## Data listing
——————

-- ==== Sys2Proof/Machine/Resets.lean ====
section
/-! DEFINITION. Resets and the supplies (R11, R129, R141 to R143, R173, R188), each block taking the state of its chapter. -/

namespace Sys2Proof.Machine

/-! ## Recovery of the retained state (R129, R173) -/

/-- A trip found HIRED or HELD at a reset: INTERRUPTED, bucket discarded, stop time written unless one is held (R129). -/
def Trip.interrupt (t : Trip) : Trip :=
  { t with
    bucket := 0
    flags := { t.flags with interrupted := true }
    stopTime := some (t.stopTime.getD (min cap32 (t.hireTime + t.hiredS + t.heldS))) }

/-- The fare engine's part of the store after the recovery (R129). -/
def Retained.recoverFare (r : Retained) : Retained :=
  match r.fare with
  | .hired => { r with fare := .total, trip := r.trip.map (·.interrupt) }
  | .held => { r with fare := .total, trip := r.trip.map (·.interrupt) }
  | .onCall => { r with fare := .vacant }
  | _ => r

/-- The emergency unit's part of the store after the recovery: ARMING returns as QUIET (R173). -/
def Retained.recoverAlarm (r : Retained) : Retained :=
  if r.alarm == .arming then { r with alarm := .quiet } else r

/-- The store after the recoveries of its owners (R129, R143, R173). -/
def Retained.recover (r : Retained) : Retained := r.recoverFare.recoverAlarm

/-! ## The reset (R11, R188) -/

/-- Every block at the value of its chapter, before the fare engine computes an availability; the level of PANIC in force is
the level of the pin, and a transaction in progress is muted (R30, R48, R69, R86, R129, R143, R161, R164, R173, R188). -/
def State.volatileReset (s : State) : State :=
  { s with
    cau := .reset
    rru := .reset
    ppu := .reset
    ofb := .reset
    fre := .reset
    ttl := ⟨none, if s.ret.shiftOpen then some (s.now + 1000 * ms) else none⟩
    nts := .reset
    emu := .reset s.pins.panicLow
    cpt := .reset s.pins.csnLow }

/-- A reset of a powered part: recovery of the store, every block reset, the first availability computed and notified (R129). -/
def State.resetPart (s : State) : State := (s.setRet s.ret.recover).volatileReset.recompute

/-- The level of PANIC that a reset row finds on the pin (R164; assumption 13). -/
def State.samplePanic (s : State) (panicLow : Bool) : State :=
  if panicLow != s.pins.panicLow then s.panicPin panicLow else s

/-! ## The supplies (R141, R142) -/

/-- The store is bad: its check word is not that of its content, or both supplies have been absent (R141). -/
def State.storeBad (s : State) : Bool := s.storeLost || s.check != storeCheck s.ret

/-- The store check at power-on: a bad store is cleared, with the retained-lost flag set and a fresh check word (R142). -/
def State.checkStore (s : State) : State :=
  if s.storeBad then { (s.setRet .cleared) with storeLost := false } else s

/-- The main supply comes up (R142). -/
def State.powerUp (s : State) : State := ({ s.checkStore with powered := true }).resetPart

/-- The main supply fails: all volatile state is lost; the store is lost with it when VBK is absent too (R141). -/
def State.powerDown (s : State) (vbk : Bool) : State :=
  { s.volatileReset with
    powered := false
    storeLost := s.storeLost || !vbk
    ttl := .reset }

end Sys2Proof.Machine
end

——————

## Assigned task
From the records above, transcribe without alteration every line from the one with "def Retained.recoverAlarm (r" to the one with "def Retained.recover (r", inclusive.

## Task solution
def Retained.recoverAlarm (r : Retained) : Retained :=
  if r.alarm == .arming then { r with alarm := .quiet } else r

/-- The store after the recoveries of its owners (R129, R143, R173). -/
def Retained.recover (r : Retained) : Retained := r.recoverFare.recoverAlarm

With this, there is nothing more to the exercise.